YOUR TASK: Below are lines of data; restate word for word those running from the line containing "rank order. -/" to the line containing "leBytes 4 (nc", inclusive, and no others.

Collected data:
-- ==== Sys2Proof/Machine/Sillage.lean ====
section
/-! DEFINITION. Sillage: contexts (R192), the choice operations `SCORE`, `MERGE` and `HASH` (R195 to R208) and `ADMIT`
(R209 to R214), as the writes that land when the operation ends. -/

namespace Sys2Proof.Machine

/-- Layer counters of R215, kind 2. -/
def cSelShort (l : Nat) : Nat := ctrKey 2 l 6
def cSelAdmit (l : Nat) : Nat := ctrKey 2 l 7
def cSelDrop (l : Nat) : Nat := ctrKey 2 l 8
def cSelSkip (l : Nat) : Nat := ctrKey 2 l 9
def cRenormSkip (l : Nat) : Nat := ctrKey 2 l 10
def cSelBusy (l : Nat) : Nat := ctrKey 2 l 11
def cSillCe (d : Nat) : Nat := ctrKey 4 d 10

/-- SILL cycles as CORE cycles (R40: 1.6 GHz against 1.2 GHz), rounded up. -/
def sillCc (k : Nat) : Nat := ceilDiv (3 * k) 4

def State.sillage (s : State) (d : Nat) : Sillage := Tab.get {} d s.sill
def State.setSillage (s : State) (d : Nat) (u : Sillage) : State := { s with sill := Tab.put d u s.sill }

/-- A context (R192). Plane addresses are local addresses. -/
structure Ctx where
  mode : Nat
  split : Bool
  renorm : Bool
  wmode : Nat
  k : Nat
  sfmt : Nat
  layer : Nat
  e : Nat
  ed : Nat
  slices : Nat
  slice : Nat
  expBase : Nat
  capFactor : Nat
  capMin : Nat
  scores : Nat
  spitch : Nat
  keys : Nat
  cand : Nat
  choice : Nat
  summary : Nat
  lists : Nat
  counters : Nat
  deriving DecidableEq, Repr

/-- Local address of a plane of a die, given in 32-byte units of its SRAM window (R192). -/
def planeAt (d units : Nat) : Nat := windowBase d + 32 * units

/-- R192: a context of die `d`. -/
def ctxOf (d : Nat) (b : List Byte) : Ctx :=
  let p (off : Nat) : Nat := planeAt d (field b off 4)
  { mode := bitsOf (field b 0 1) 0 2, split := bitAt (field b 0 1) 2, renorm := bitAt (field b 0 1) 3
    wmode := bitsOf (field b 0 1) 4 2, k := field b 1 1, sfmt := field b 2 1, layer := field b 3 1, e := field b 4 4
    ed := field b 8 2, slices := field b 10 1, slice := field b 11 1, expBase := field b 12 4
    capFactor := field b 16 4, capMin := field b 20 2, scores := p 24, spitch := field b 28 4, keys := p 32
    cand := p 36, choice := p 40, summary := p 44, lists := p 48, counters := p 52 }

/-- The bytes of context `c` of a die (R191). -/
def State.context (s : State) (d c : Nat) : List Byte := getBlock zeroByte (64 * c) 64 (s.sillage d).contexts

/-! ### The order of choice -/

/-- A scored expert. -/
structure Scored where
  score : Val
  expert : Nat
  deriving DecidableEq, Repr

/-- R196: the tie key of an expert for a token key. -/
def tieKey (key : Word) (x : Nat) : Nat := (mix64 (key ^^^ (BitVec.ofNat 64 x * 0x9E3779B97F4A7C15#64))).toNat

/-- R197: choice `a` is better than choice `b`. -/
def better (key : Word) (a b : Scored) : Bool :=
  if b.score.lt a.score then true
  else if a.score.lt b.score then false
  else if tieKey key a.expert ≠ tieKey key b.expert then tieKey key a.expert < tieKey key b.expert
  else a.expert < b.expert

/-- R198, R200: the best `k` candidates in descending order; NaN scores are never chosen. -/
def topK (key : Word) (k : Nat) (l : List Scored) : List Scored :=
  l.foldl (fun best x => if x.score.isNan then best else (insertBy (better key) x best).take k) []

/-- R208: the weights of a token's choices, in rank order. -/
def choiceWeights (wmode : Nat) (scores : List Val) : List Val :=
  match wmode with
  | 0 => scores
  | 1 =>
    let m := scores.headD .nan
    let es := scores.map (fun x => fExp (fSub x m))
    let q := fRcp ((es.drop 1).foldl fAdd (es.headD .nan))
    es.map (fun e => fMul e q)
  | _ => scores.map (fun _ => .ofNat 1)

/-- FP32 code of a value. -/
def f32Code (v : Val) : Nat := fp32.encode .rne v

/-- R206: a choice record. -/
def choiceRecord (expert slot weight : Nat) : List Byte := leBytes 2 expert ++ leBytes 2 slot ++ leBytes 4 weight

/-- R206: the `K` choice records of a token before admission. -/
def choiceRecords (c : Ctx) (wmode : Nat) (chosen : List Scored) : List Byte :=
  let ws := choiceWeights wmode (chosen.map (·.score))
  ((chosen.zip ws).flatMap (fun p => choiceRecord p.1.expert 0xFFFF (f32Code p.2))) ++
    (List.range (c.k - chosen.length)).flatMap (fun _ => choiceRecord 0 0xFFFF 0)

/-- R207: a summary entry. -/
def summaryEntry (nc na : Nat) (short skip renormed : Bool) : List Byte :=
  leBytes 4 (nc + 32 * na + 1024 * b2n short + 2048 * b2n skip + 4096 * b2n renormed)

/-- R196: the key of a token. -/
def State.tokenKey (s : State) (c : Ctx) (t : Nat) : Word := BitVec.ofNat 64 (leNat (getBlock zeroByte (c.keys + 8 * t) 8 s.sram))

/-- R195: the scored experts of a token on this die. -/
def State.tokenScores (s : State) (c : Ctx) (t : Nat) : List Scored :=
  let f := (Fmt.ofCode c.sfmt).getD .f32
  let row := getBlock zeroByte (c.scores + t * c.spitch) (c.ed * f.bits / 8) s.sram
  (unpackCodes f.bits row).zipIdx.map (fun p => ⟨f.decode p.1, c.expBase + p.2⟩)

/-- What an operation of a pipeline finds when it starts. -/
inductive SillStart where
  | fault (unit plane addr status : Nat)
  | badMeta (unit addr : Nat)
  | integrity (unit check src : Nat)
  | runs (cycles : Nat) (effs : List Eff)
  deriving DecidableEq, Repr

/-- R192: the first address of a range that lies beyond the SRAM window of a die, with the status of an address that the
program may not reach (R31). -/
def beyondWindow (d a len : Nat) : Option (Nat × Nat) :=
  if len = 0 then none
  else if a < windowBase d || a ≥ windowBase (d + 1) then some (a, 1)
  else if a + len > windowBase (d + 1) then some (windowBase (d + 1), 1) else none

/-- R192, R220: the first plane access that is refused: context offset of the plane, address, status. Through its planes
Sillage reaches no memory but its die's window. -/
def State.planeFault (s : State) (d : Nat) (rs : List (Nat × Nat × Nat)) : Option (Nat × Nat × Nat) :=
  rs.findSome? (fun r => ((s.rangeFault d r.2.1 r.2.2).or (beyondWindow d r.2.1 r.2.2)).map (fun f => (r.1, f.1, f.2)))

/-- A start with its planes checked. -/
def State.withPlanes (s : State) (d unit : Nat) (rs : List (Nat × Nat × Nat)) (k : SillStart) : SillStart :=
  match s.planeFault d rs with
  | some f => .fault unit f.1 f.2.1 f.2.2
  | none => k

/-- The writes of choice records and summary entries of a pass, from the choices of its tokens in token order. -/
def choiceEffs (c : Ctx) (first wmode : Nat) (short : Bool) (chosen : List (List Scored)) : List Eff :=
  let marks := chosen.map (fun l => short && l.length < c.k)
  [.sram (c.choice + 8 * c.k * first) (chosen.flatMap (choiceRecords c wmode)),
   .sram (c.summary + 4 * first) ((chosen.zip marks).flatMap (fun p => summaryEntry p.1.length 0 p.2 false false)),
   .count (cSelShort c.layer) (marks.filter id).length]

/-- Planes that hold the choices of a pass. -/
def Ctx.choicePlanes (c : Ctx) (first n : Nat) : List (Nat × Nat × Nat) :=
  [(40, c.choice + 8 * c.k * first, 8 * c.k * n), (44, c.summary + 4 * first, 4 * n)]

def passTokens (o : SillOp) : List Nat := (List.range o.n).map (· + o.first)

/-- R203: a candidate record. -/
def candRecord (x : Option Scored) : List Byte :=
  match x with
  | some c => leBytes 4 (f32Code c.score) ++ leBytes 2 c.expert ++ leBytes 2 0
  | none => leBytes 4 0x7FC00000 ++ leBytes 4 0

/-- R201: `SCORE`. -/
def State.startScore (s : State) (d : Nat) (o : SillOp) (c : Ctx) : SillStart :=
  let f := (Fmt.ofCode c.sfmt).getD .f32
  let cycles := o.n * ceilDiv c.ed 256 + 40
  let reads := (32, c.keys + 8 * o.first, 8 * o.n) ::
    (passTokens o).map (fun t => (24, c.scores + t * c.spitch, c.ed * f.bits / 8))
  let chosen := (passTokens o).map (fun t => topK (s.tokenKey c t) c.k (s.tokenScores c t))
  if c.split then
    let at8 (t : Nat) : Nat := c.cand + 8 * ((t * c.slices + c.slice) * c.k)
    s.withPlanes d 0 (reads ++ (passTokens o).map (fun t => (36, at8 t, 8 * c.k)))
      (.runs cycles (((passTokens o).zip chosen).map (fun p =>
        .sram (at8 p.1) ((List.range c.k).flatMap (fun r => candRecord p.2[r]?)))))
  else s.withPlanes d 0 (reads ++ c.choicePlanes o.first o.n) (.runs cycles (choiceEffs c o.first c.wmode true chosen))

/-- A candidate that R204 refuses. -/
def badCand (c : Ctx) (v : Nat) : Bool := bitsOf v 48 16 ≠ 0 || bitsOf v 32 16 ≥ c.e

/-- R204: `MERGE`. -/
def State.startMerge (s : State) (d : Nat) (o : SillOp) (c : Ctx) : SillStart :=
  let span := 8 * c.slices * c.k
  let recs (t : Nat) : List Nat := (chunks 8 (getBlock zeroByte (c.cand + t * span) span s.sram)).map leNat
  let chosen := (passTokens o).map (fun t => topK (s.tokenKey c t) c.k
    ((recs t).map (fun v => ⟨fp32.decode (v % 2 ^ 32), bitsOf v 32 16⟩)))
  s.withPlanes d 0 ((32, c.keys + 8 * o.first, 8 * o.n) :: (36, c.cand + o.first * span, o.n * span) ::
      c.choicePlanes o.first o.n)
    (match (passTokens o).findSome? (fun t => ((recs t).findIdx? (badCand c)).map (fun i => c.cand + t * span + 8 * i)) with
      | some a => .badMeta 1 a
      | none => .runs (o.n + 40) (choiceEffs c o.first c.wmode true chosen))

/-- R205: `HASH`. -/
def State.startHash (s : State) (d : Nat) (o : SillOp) (c : Ctx) : SillStart :=
  let chosen := (passTokens o).map (fun t => [(⟨.ofNat 1, (mix64 (s.tokenKey c t)).toNat % c.e⟩ : Scored)])
  s.withPlanes d 0 ((32, c.keys + 8 * o.first, 8 * o.n) :: c.choicePlanes o.first o.n)
    (.runs (o.n + 24) (choiceEffs c o.first 2 false chosen))

/-! ### Admission -/

/-- Numerator and denominator of an FP32 value that is finite and above 0, as R209 needs it exactly. -/
def f32Ratio (code : Nat) : Nat × Nat :=
  match fp32.decode code with
  | .num _ mag e => if 0 ≤ e then (mag * 2 ^ e.toNat, 1) else (mag, 2 ^ (-e).toNat)
  | _ => (0, 1)

/-- R209: the capacity of a pass of `n` tokens. -/
def Ctx.capacity (c : Ctx) (n : Nat) : Nat :=
  let r := f32Ratio c.capFactor
  min 65535 (max c.capMin (ceilDiv (r.1 * n * c.k) (r.2 * c.e)))

/-- A choice record as read back (R206). -/
structure ChoiceRec where
  expert : Nat
  slot : Nat
  weight : Nat
  deriving DecidableEq, Repr

def choiceRecOf (b : List Byte) : ChoiceRec := ⟨field b 0 2, field b 2 2, field b 4 4⟩

/-- The choice records of a token and the number of its choices. -/
def State.tokenChoices (s : State) (c : Ctx) (t : Nat) : List ChoiceRec × Nat :=
  ((chunks 8 (getBlock zeroByte (c.choice + 8 * c.k * t) (8 * c.k) s.sram)).map choiceRecOf,
    leNat (getBlock zeroByte (c.summary + 4 * t) 4 s.sram) % 32)

/-- Admission in progress: uses and drops of each expert, and the records of each token. -/
structure Admission where
  used : Tab Nat := []
  drops : Tab Nat := []
  entries : List (Nat × Nat × Nat × Nat) := []
  recs : Tab (List ChoiceRec) := []
  deriving DecidableEq, Repr

/-- R210: one choice of the rank-major walk (DEDUCED, log 84). -/
def Admission.choose (cap : Nat) (a : Admission) (t r : Nat) : Admission :=
  let l := Tab.get [] t a.recs
  match l[r]? with
  | none => a
  | some x =>
    let u := Tab.get 0 x.expert a.used
    if u < cap then
      { a with
        used := Tab.put x.expert (u + 1) a.used, entries := (x.expert, u, t, r) :: a.entries
        recs := Tab.put t (l.set r { x with slot := u }) a.recs }
    else
      { a with
        drops := Tab.put x.expert (Tab.get 0 x.expert a.drops + 1) a.drops
        recs := Tab.put t (l.set r { x with slot := 0xFFFF, weight := 0 }) a.recs }

/-- R210: the outcome of a token: its records, admitted ranks, whether it was renormalised, whether that was skipped. -/
def Ctx.renormalise (c : Ctx) (l : List ChoiceRec) (nc : Nat) : List ChoiceRec × Nat × Bool × Bool :=
  let adm := ((l.take nc).filter (fun x => x.slot ≠ 0xFFFF))
  if c.renorm && !adm.isEmpty then
    let ws := adm.map (fun x => fp32.decode x.weight)
    let sum := (ws.drop 1).foldl fAdd (ws.headD .nan)
    if sum.isZero || !sum.isFinite then (l, adm.length, false, true)
    else
      let q := fRcp sum
      (l.zipIdx.map (fun p => if p.2 < nc && p.1.slot ≠ 0xFFFF then
        { p.1 with weight := f32Code (fMul (fp32.decode p.1.weight) q) } else p.1), adm.length, true, false)
  else (l, adm.length, false, false)

/-- R212: local address of an admission list entry. -/
def Ctx.listEntry (c : Ctx) (cap x j : Nat) : Nat := c.lists + alignUp 32 (2 * c.e) + 4 * (x * cap + j)

/-- R210 to R214: `ADMIT` (DEDUCED, log 84). -/
def State.startAdmit (s : State) (d : Nat) (o : SillOp) (c : Ctx) : SillStart :=
  let cap := c.capacity o.n
  let toks := passTokens o
  let read := toks.map (fun t => (t, s.tokenChoices c t))
  let fresh (p : List ChoiceRec × Nat) : List ChoiceRec := p.1
  let ncOf := read.map (fun p => (p.1, min p.2.2 c.k))
  let bad := read.findSome? (fun p => ((p.2.1.take p.2.2).findIdx? (fun x => x.expert ≥ c.e)).map
    (fun r => c.choice + 8 * (p.1 * c.k + r)))
  let start : Admission := { recs := read.map (fun p => (p.1, fresh p.2)) }
  let walked := (List.range c.k).foldl (fun a r =>
    ncOf.foldl (fun (a : Admission) p => if r < p.2 then a.choose cap p.1 r else a) a) start
  let outs := ncOf.map (fun p => (p.1, p.2, c.renormalise (Tab.get [] p.1 walked.recs) p.2))
  let admits := (walked.used.map (·.2)).sum
  let drops := (walked.drops.map (·.2)).sum
  let touched := ((walked.used.map (·.1)) ++ (walked.drops.map (·.1))).eraseDups
  let counts := (List.range c.e).flatMap (fun x => leBytes 2 (Tab.get 0 x walked.used))
  let effs : List Eff :=
    [.sram (c.choice + 8 * c.k * o.first)
      (outs.flatMap (fun p => p.2.2.1.flatMap (fun x => choiceRecord x.expert x.slot x.weight))),
     .sram (c.summary + 4 * o.first) (outs.flatMap (fun p => summaryEntry p.2.1 p.2.2.2.1 (p.2.1 < c.k && c.mode = 1)
      (p.2.2.2.1 = 0) p.2.2.2.2.1)),
     .sram c.lists counts] ++
    walked.entries.reverse.map (fun p => .sram (c.listEntry cap p.1 p.2.1) (leBytes 2 p.2.2.1 ++ leBytes 2 p.2.2.2)) ++
    touched.map (fun x => .addCounter (c.counters + 8 * x) (Tab.get 0 x walked.used) (Tab.get 0 x walked.drops)) ++
    [.count (cSelAdmit c.layer) admits, .count (cSelDrop c.layer) drops,
     .count (cSelSkip c.layer) (outs.filter (fun p => p.2.2.2.1 = 0)).length,
     .count (cRenormSkip c.layer) (outs.filter (fun p => p.2.2.2.2.2)).length]
  s.withPlanes d 2 (c.choicePlanes o.first o.n ++
      ((48, c.lists, 2 * c.e) :: walked.entries.reverse.map (fun p => (48, c.listEntry cap p.1 p.2.1, 4))) ++
      [(52, c.counters, 8 * c.e)])
    (match bad with
      | some a => .badMeta 2 a
      | none => .runs (ceilDiv (o.n * c.k) 8 + 2 * ceilDiv c.e 64 + 32) effs)

/-- R215: SILL cycles for which an operation that has started has run by now. -/
def State.busyCycles (s : State) (o : SillOp) : Nat := min o.cycles ((s.cc - (o.due - sillCc o.cycles)) * 4 / 3)

/-- R215, R573: the cycles of the operation that runs on the choice pipeline of a die are counted up to now. -/
def State.countBusy (s : State) (d : Nat) : State :=
  match (s.sillage d).choice with
  | [] => s
  | o :: l =>
    if !o.started then s
    else
      let k := s.busyCycles o
      (s.count (cSelBusy (ctxOf d o.context).layer) (k - o.counted)).setSillage d
        { s.sillage d with choice := { o with counted := max k o.counted } :: l }

/-- R189: what a choice operation does when it starts. -/
def State.startChoice (s : State) (d : Nat) (o : SillOp) : SillStart :=
  let c := ctxOf d o.context
  match o.op with
  | 1 => s.startScore d o c
  | 2 => s.startMerge d o c
  | 3 => s.startHash d o c
  | _ => s.startAdmit d o c

/-- R204, R220, R260: a start that faults. -/
def State.sillFault (s : State) (d : Nat) (o : SillOp) : SillStart → State
  | .fault unit plane addr status =>
    s.hold { kind := 4, func := 0x50 + d, unit := unit, die := d, check := status, detail := leBytes 8 addr ++ leBytes 1 plane }
  | .badMeta unit addr =>
    s.hold { kind := 3, func := 0x50 + d, unit := unit, die := d, check := 2, detail := leBytes 1 o.op ++ leBytes 8 addr }
  | .integrity unit check src => s.integrityFault d unit check o.ctx src
  | .runs _ _ => s

end Sys2Proof.Machine
end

SOLUTION FOR THIS TASK:
/-- R208: the weights of a token's choices, in rank order. -/
def choiceWeights (wmode : Nat) (scores : List Val) : List Val :=
  match wmode with
  | 0 => scores
  | 1 =>
    let m := scores.headD .nan
    let es := scores.map (fun x => fExp (fSub x m))
    let q := fRcp ((es.drop 1).foldl fAdd (es.headD .nan))
    es.map (fun e => fMul e q)
  | _ => scores.map (fun _ => .ofNat 1)

/-- FP32 code of a value. -/
def f32Code (v : Val) : Nat := fp32.encode .rne v

/-- R206: a choice record. -/
def choiceRecord (expert slot weight : Nat) : List Byte := leBytes 2 expert ++ leBytes 2 slot ++ leBytes 4 weight

/-- R206: the `K` choice records of a token before admission. -/
def choiceRecords (c : Ctx) (wmode : Nat) (chosen : List Scored) : List Byte :=
  let ws := choiceWeights wmode (chosen.map (·.score))
  ((chosen.zip ws).flatMap (fun p => choiceRecord p.1.expert 0xFFFF (f32Code p.2))) ++
    (List.range (c.k - chosen.length)).flatMap (fun _ => choiceRecord 0 0xFFFF 0)

/-- R207: a summary entry. -/
def summaryEntry (nc na : Nat) (short skip renormed : Bool) : List Byte :=
  leBytes 4 (nc + 32 * na + 1024 * b2n short + 2048 * b2n skip + 4096 * b2n renormed)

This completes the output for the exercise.